Ensuite, elle est signée avec un Etat dont le système juridique est complexe, et qui applique encore la charia en certaines circonstances. Cette réalité exigeait des négociateurs du Quai d’Orsay et de la Chancellerie une grande prudence dans l’élaboration de la convention.
J’évoquerai rapidement notre coopération avec les Emirats Arabes Unis, qui rappelons le, sont une fédération de sept émirats, dont les plus importants sont Abou Dhabi, Dubaï et Charjah.
Le dynamisme économique des Emirats Arabes Unis (EAU) a conduit de nombreuses sociétés françaises à investir et à s’implanter dans ce pays, avec comme corollaire une communauté française dont les effectifs ne cessent de croître. Banques et services financiers, hôtellerie, architecture, immobilier, transport aérien, nombreux sont les secteurs où nos entreprises remportent des contrats.

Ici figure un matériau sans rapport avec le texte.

/-- Settles O44: the access is inside the window and fails the width and alignment check. -/
theorem oddRegisterAccessRefused : Obligations.OddRegisterAccessRefused :=
  fun s _ _ op hlt hodd => s.access_odd op hlt hodd

end

section
/-! SUPPORT. The step that serves the first event, and reset. Here O5, O6, O46, O47 and O59 are
settled. -/

namespace Sys2Proof.Machine

variable {s t : State}

/-! ## Decoding the bytes of a PHASE value and of a CTRL word (30 R110, R120) -/

theorem wordOfBytes_bytesOfWord (v : Word) :
    wordOfBytes (v.extractLsb' 0 8) (v.extractLsb' 8 8) (v.extractLsb' 16 8) (v.extractLsb' 24 8) =
      v := by
  unfold wordOfBytes
  rw [BitVec.extractLsb'_append_extractLsb'_eq_extractLsb' (by decide),
    BitVec.extractLsb'_append_extractLsb'_eq_extractLsb' (by decide),
    BitVec.extractLsb'_append_extractLsb'_eq_extractLsb' (by decide)]
  simp

/-- The bytes of a CTRL word decode to its command. -/
theorem decode_bytesOfWord (v : Word) : decode (bytesOfWord v) = .ok (decodeCtrl v) :=
  congrArg (fun w => Except.ok (decodeCtrl w)) (wordOfBytes_bytesOfWord v)

/-- The byte of a PHASE value decodes to its step. -/
theorem decode_phaseByte (p : BitVec 4) : decode [p.setWidth 8] = .ok (decodePhase p) := by
  have hp : (p.setWidth 8).setWidth 4 = p := by
    revert p
    decide
  exact congrArg (fun q => Except.ok (decodePhase q)) hp

/-! ## The first event -/

theorem step_nil (he : s.events = []) : step s = s.coreStep := by
  unfold step State.advanceOne
  rw [he]

theorem step_cons {e : Event} {rest : List Event} (he : s.events = e :: rest) :
    step s = State.serve { s with events := rest } e := by
  unfold step State.advanceOne
  rw [he]

/-- A block that is not stuck and not held in reset takes the step PHASE selects. -/
theorem State.coreStep_free (hs : s.stuck = false) (hr : s.resetApplied = false) :
    s.coreStep = exec (decodePhase s.phase) s := by
  unfold State.coreStep
  rw [hs, hr]
  rfl

theorem State.coreStep_held (h : s.stuck = true ∨ s.resetApplied = true) :
    s.coreStep = .next s := by
  unfold State.coreStep
  rw [if_pos (by simpa using h)]

/-- A word written to CTRL (10 R22). -/
theorem State.serve_ctrl (s : State) (v : Word) :
    s.serve (.access (s.plat.mmioBase + 4) 4 (.write v)) =
      if s.resetApplied then .next s else s.ctrlWrite v := by
  change s.access (s.plat.mmioBase + BitVec.ofNat 64 4) 4 (.write v) = _
  unfold State.access
  rw [State.regOffset_window s (by decide) (by decide)]
  rfl

/-- A block that is not stuck in an OPEN runs the command. -/
theorem State.ctrlWrite_free (v : Word) (h : s.stuck = false ∨ s.callState = .decoding) :
    s.ctrlWrite v = exec (decodeCtrl v) s := by
  unfold State.ctrlWrite
  rw [s.busy_eq_decide, if_neg]
  rcases h with h | h <;> simp [h]

theorem State.ctrlWrite_stuck (v : Word) (hs : s.stuck = true) (hd : s.callState ≠ .decoding) :
    s.ctrlWrite v = .next s := by
  unfold State.ctrlWrite
  rw [s.busy_eq_decide, if_pos]
  simp [hs, hd]

theorem step_withPhase (s : State) (p : BitVec 4) :
    step (s.withPhase p) =
      exec (decodePhase p) { s with stuck := false, resetApplied := false, phase := p } :=
  (step_cons (s.withPhase_events p)).trans (State.coreStep_free rfl rfl)

theorem step_withCtrlWord (s : State) (v : Word) :
    step (s.withCtrlWord v) =
      exec (decodeCtrl v) { s with stuck := false, resetApplied := false } := by
  let u : State := { s with stuck := false, resetApplied := false }
  calc step (s.withCtrlWord v)
    _ = u.serve (.access (u.plat.mmioBase + 4) 4 (.write v)) := step_cons rfl
    _ = u.ctrlWrite v := u.serve_ctrl v
    _ = exec (decodeCtrl v) u := State.ctrlWrite_free v (.inl rfl)
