-- ==== Sys2Proof/Machine/FloorCommands.lean ====
section
/-! DEFINITION. The console floor commands (R46 to R49): SEIZE, RELEASE and KICK. -/

namespace Sys2Proof.Machine

open Sys2Proof

/-- Whether a console already has a part that SEIZE on a slot refuses (R46 step 5). -/
def State.seizeHeld (s : State) (c : Console) (n : Slot) : Bool :=
  (List.finRange 8).any fun m =>
    s.requests m (.console c) ||
      (s.holds m (.console c) && ((s.floor m).state == .talk || (m != n && (s.floor m).state == .hang)))

/-- The checks of SEIZE, in order (R46). -/
def checkSeize (s : State) (c : Console) (slot force : Nat) : Except Result Slot :=
  match s.target slot with
  | none => .error .badSlot
  | some n =>
    if (s.slot n).state = .draining then .error .dissolved
    else if (s.slot n).state ≠ .live then .error .notLive
    else if yes force && c != 0 then .error .notSenior
    else if s.seizeHeld c n then .error .seizeHeld
    else .ok n

/-- A console's request for a floor: its rank setting, no unit ID, never the emergency flag (section 2.7). -/
def State.consoleRequest (s : State) (c : Console) : Request := ⟨.console c, none, (s.console c).rank, false, none⟩

/-- SEIZE (R46, R47). -/
def doSeize (c : Console) (slot force : Nat) (s : State) : State :=
  match checkSeize s c slot force with
  | .error e => respond c 7 e [] s
  | .ok n =>
    if s.holds n (.console c) ∧ (s.floor n).state = .hang then
      respond c 7 .ok [1, 0] (settleSlot n (resumeOver n s))
    else
      match takeRequest n (s.consoleRequest c) (yes force) s with
      | (t, .granted) => respond c 7 .ok [1, 0] (settleSlot n t)
      | (t, .queued) => respond c 7 .ok [2, positionOf (.console c) (t.floor n).queue] (settleSlot n t)
      | (_, .full) => respond c 7 .full [] s

/-- RELEASE (R48). -/
def doRelease (c : Console) (s : State) : State :=
  match s.heldSlot (.console c) with
  | some n =>
    match (s.floor n).holder with
    | some h =>
      if (s.floor n).state = .talk then respond c 8 .ok [] (settleSlot n (endTalking n h s)) else respond c 8 .ok [] s
    | none => respond c 8 .notHeld [] s
  | none =>
    match s.requestedSlot (.console c) with
    | some n => respond c 8 .ok [] (leaveQueue n (.console c) s)
    | none => respond c 8 .notHeld [] s

/-- KICK (R49). -/
def doKick (c : Console) (slot : Nat) (s : State) : State :=
  match s.target slot with
  | none => respond c 9 .badSlot [] s
  | some n =>
    if !(s.slot n).bridging then respond c 9 .notLive [] s
    else if !(s.slot n).allows c then respond c 9 .notAuthor [] s
    else
      match (s.floor n).holder with
      | none => respond c 9 .notHeld [] s
      | some h => respond c 9 .ok [] (settleSlot n (endOver n .revoke h (revokeHolder n .console h s)))

end Sys2Proof.Machine
end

Prenant acte du rôle croissant des Emirats dans le monde arabe, et son positionnement comme plate-forme d’échanges et de services entre l’Europe et l’Asie, la France a entrepris ces dernières années une politique de rapprochement avec cet Etat avec lequel elle n’avait, traditionnellement, que des liens épisodiques, marqués par la signature de grands contrats, comme des ventes d’Airbus. Il est vrai que les Emirats constituaient un ancien protectorat britannique dont l’influence demeure importante dans le domaine de la défense.
Ces dernières années, la coopération entre la France et les Emirats s’est intensifiée, avec l’ouverture d’une université de La Sorbonne à Abou Dhabi, la réalisation prochaine d’un musée du Louvre à Abou Dhabi, en contrepartie d’un versement financier qui bénéficiera aux activités du Louvre à Paris, et enfin l’ouverture d’une base navale, toujours à Abou Dhabi, consacrant ainsi le partenariat stratégique et la relation de confiance qui s’est établie entre les deux pays.
Il était nécessaire, dans ce contexte, de formaliser certaines des relations entre la France et les Emirats, notamment dans le domaine judiciaire. Aucune convention ne régissait jusqu’à présent les crimes et délits commis par des citoyens français ou émiriens sur le sol d’un des deux pays. L’entraide judiciaire ne reposait que sur des relations de réciprocité, dans le cadre de la courtoisie.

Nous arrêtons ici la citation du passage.